1)Why does the pain radiate to the upper thigh?

Could be for any number of reasons. Let's come back to that question after we chat back and forth a few times.


2) Exercise or Rest while icing?

I recommend -movement-. And there's something of a balance to achieve. You want to keep the structures moving, even if it's just a tiny bit of shortness and length.

Rest is fine, immobilization is bad. I wouldn't exercise per se, but I would keep moving.

This can look like just contracting your quads and then hamstrings a few times, several sets a day. Or reaching down and punching/pounding on/shaking the quad muscles.

Keep it moving. Lots of good reasons. (I'm making a note to make a long page to answer this important question.)

Walking, light stretching, a slow bike. You want to pay attention, and make sure you are using your structures without straining or putting too much load on your presently acutely unhappy structures.

Make sense?


3) Tendon repair can take up to 9 months. Why does icing reduce healing time?

Now that is an interesting topic. 9 months to repair tenodonitis? Or a rip or tear? Or just for pain to go away?

It really all depends on how much actual damage there is, if any.

My suspicion with you is that you didn't actually -injure- yourself.

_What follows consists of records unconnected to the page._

theorem State.sendAck_keeps {z0 : State} (s : State) (id : Nat) (h_s : z0.Keeps s) :
    z0.Keeps (State.sendAck s id) := by
  unfold State.sendAck
  try dsimp only
  repeat' first | (with_reducible first | assumption | apply State.sendConn_keeps) | split

theorem State.sendResetAs_keeps {z0 : State} (s : State) (port : Nat) (pcp : Nat) (peer : Peer) (h : FrameHdr) (reason : Nat) (nonce : Nat) (h_s : z0.Keeps s) :
    z0.Keeps (State.sendResetAs s port pcp peer h reason nonce) := by
  unfold State.sendResetAs
  try dsimp only
  with_reducible repeat' first | assumption | apply State.queueTx_keeps | apply State.count_keeps

theorem State.sendReset_keeps {z0 : State} (s : State) (port : Nat) (pcp : Nat) (peer : Peer) (id : Nat) (reason : Nat) (nonce : Nat) (h_s : z0.Keeps s) :
    z0.Keeps (State.sendReset s port pcp peer id reason nonce) := by
  unfold State.sendReset
  try dsimp only
  with_reducible repeat' first | assumption | apply State.sendResetAs_keeps

theorem State.releaseBoxes_keeps {z0 : State} (s : State) (id : Nat) (c : Conn) (h_s : z0.Keeps s) :
    z0.Keeps (State.releaseBoxes s id c) := by
  unfold State.releaseBoxes
  try dsimp only
  with_reducible repeat' first | (refine kUpd ?_; assumption)

theorem State.freeConn_keeps {z0 : State} (s : State) (id : Nat) (h_s : z0.Keeps s) :
    z0.Keeps (State.freeConn s id) := by
  unfold State.freeConn
  try dsimp only
  repeat' first | (with_reducible first | assumption | (refine kUpd ?_; apply State.releaseBoxes_keeps)) | split

theorem State.releaseFrames_keeps {z0 : State} (s : State) (id : Nat) (h_s : z0.Keeps s) :
    z0.Keeps (State.releaseFrames s id) := by
  unfold State.releaseFrames
  try dsimp only
  with_reducible repeat' first | (refine kUpd ?_; assumption)

theorem State.resetConn_keeps {z0 : State} (s : State) (id : Nat) (reason : Nat) (h_s : z0.Keeps s) :
    z0.Keeps (State.resetConn s id reason) := by
  unfold State.resetConn
  try dsimp only
  repeat' first | (with_reducible first | assumption | apply State.freeConn_keeps | apply State.sendResetAs_keeps) | split

theorem State.shtDrop_keeps {z0 : State} (s : State) (e : Nat) (cause : Nat) (connId : Nat) (h_s : z0.Keeps s) :
    z0.Keeps (State.shtDrop s e cause connId) := by
  unfold State.shtDrop
  try dsimp only
  with_reducible repeat' first | assumption | apply State.count_keeps | apply State.wr_keeps

theorem State.takeFront_keeps {z0 : State} (s : State) (e : Nat) (h_s : z0.Keeps s) :
    State.Keeps.OptP z0 (State.takeFront s e) := by
  unfold State.takeFront
  try dsimp only
  repeat' first
    | (with_reducible first | apply State.pfcUpdate_keeps | exact optPNone | apply optPSome | (refine kUpd ?_; assumption))
    | split

theorem State.unknownConn_keeps {z0 : State} (s : State) (d : Delivered) (h : FrameHdr) (h_s : z0.Keeps s) :
    z0.Keeps (State.unknownConn s d h) := by
  unfold State.unknownConn
  try dsimp only
  with_reducible repeat' first | assumption | apply State.sendReset_keeps | apply kIte | (refine kUpd ?_; assumption)

theorem State.flushReady_keeps {z0 : State} (s : State) (id : Nat) (h_s : z0.Keeps s) :
    z0.Keeps (State.flushReady s id) := by
  unfold State.flushReady
  try dsimp only
  repeat' first
    | (with_reducible first | assumption | intro _ | apply State.sendConn_keeps | apply State.putConn_keeps | apply kIte | apply kFoldl)
    | split

theorem State.pushReady_keeps {z0 : State} (s : State) (id : Nat) (r : Response) (h_s : z0.Keeps s) :
    z0.Keeps (State.pushReady s id r) := by
  unfold State.pushReady
  try dsimp only
  with_reducible repeat' first | assumption | apply State.modConn_keeps | apply State.flushReady_keeps | apply kIte

theorem State.refuseNow_keeps {z0 : State} (s : State) (id : Nat) (seq : Nat) (idx : Nat) (t : Stitch) (st : Status) (h_s : z0.Keeps s) :
    z0.Keeps (State.refuseNow s id seq idx t st) := by
  unfold State.refuseNow
  try dsimp only
  with_reducible repeat' first | assumption | apply State.modConn_keeps | apply State.pushReady_keeps

theorem State.sampleTake_keeps {z0 : State} (s : State) (id : Nat) (t : Stitch) (h_s : z0.Keeps s) :
    z0.Keeps (State.sampleTake s id t).2 := by
  unfold State.sampleTake
  try dsimp only
  repeat' first | (with_reducible first | assumption | apply iteP) | dsimp only | (with_reducible refine kUpd ?_; with_reducible assumption)

theorem State.issue_keeps {z0 : State} (s0 : State) (id : Nat) (c : Conn) (seq : Nat) (idx : Nat) (t : Stitch) (reexec : Bool) (h_s0 : z0.Keeps s0) :
    z0.Keeps (State.issue s0 id c seq idx t reexec) := by
  unfold State.issue
  try dsimp only
  with_reducible repeat' first | assumption | apply State.wake_keeps | (refine kUpd ?_; apply State.sampleTake_keeps)

theorem State.issueWhole_keeps {z0 : State} (s : State) (id : Nat) (c : Conn) (seq : Nat) (idx : Nat) (t : Stitch) (h_s : z0.Keeps s) :
    z0.Keeps (State.issueWhole s id c seq idx t) := by
  unfold State.issueWhole
  try dsimp only
  with_reducible repeat' first | assumption | (refine kUpd ?_; apply State.issue_keeps)

theorem State.judge_keeps {z0 : State} (s : State) (id : Nat) (seq : Nat) (idx : Nat) (t : Stitch) (h_s : z0.Keeps s) :
    z0.Keeps (State.judge s id seq idx t).2 := by
  unfold State.judge
  try dsimp only
  repeat' first
    | (with_reducible first
       | assumption | apply State.count_keeps | apply State.resetConn_keeps | apply State.modConn_keeps | apply State.refuseNow_keeps
       | apply State.pushReady_keeps | apply iteP)
    | split

theorem State.takeStitch_keeps {z0 : State} (s : State) (id : Nat) (seq : Nat) (idx : Nat) (count : Nat) (t : Stitch) (h_s : z0.Keeps s) :
    z0.Keeps (State.takeStitch s id seq idx count t) := by
  unfold State.takeStitch
  try dsimp only
  repeat' first
    | (with_reducible first
       | assumption | apply State.count_keeps | apply State.judge_keeps | apply State.modConn_keeps | apply State.refuseNow_keeps
       | apply State.issue_keeps | apply State.issueWhole_keeps | apply kIte)
    | split

theorem State.takeStitches_keeps {z0 : State} (s : State) (id : Nat) (seq : Nat) (count : Nat) (r0 : Nat) (r1 : List Stitch) (h_s : z0.Keeps s) :
    z0.Keeps (State.takeStitches s id seq count r0 r1) := by
  induction r1 generalizing s id seq count r0 with
  | nil =>
    unfold State.takeStitches
    try dsimp only
    with_reducible repeat' first | assumption | apply State.takeStitch_keeps
  | cons _ _ ih =>
    unfold State.takeStitches
    try dsimp only
    with_reducible repeat' first | assumption | apply ih | apply State.takeStitch_keeps

theorem State.endSegment_keeps {z0 : State} (s : State) (id : Nat) (h_s : z0.Keeps s) :
    z0.Keeps (State.endSegment s id) := by
  unfold State.endSegment
  try dsimp only
  repeat' first | (with_reducible first | assumption | apply State.modConn_keeps | apply State.refuseNow_keeps | apply kIte) | split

I think you had an increasing Pain Causing Dynamic that had been building up and making changes under the surface of the skin, your body compensating for it as best it could, and then you went past a threshold with that last workout, and BAM! you entered a whole new dynamic.

The Tendonitis dynamic consists of increasing tightness, irritation, pain, and can include actual tendon fiber damage.

Maybe you have actual wear and tear damage to the tendon, but that's not going to take 9 months to heal. If your nutrition is good enough, that heals fast.

But you are still left with chronically too tight muscles, shortened constrictive connective tissue, pain enhancing chemical flooding the tissue from the Inflammation Process, and a freaked out nervous system that thinks you are injured (You've been in pain since February, you must be injured!) and is trying to protect you....by tightening your muscles, keeping an inflammation process in place, both of which make you hurt more....which makes your nervous sustem think that you are injured, which makes it....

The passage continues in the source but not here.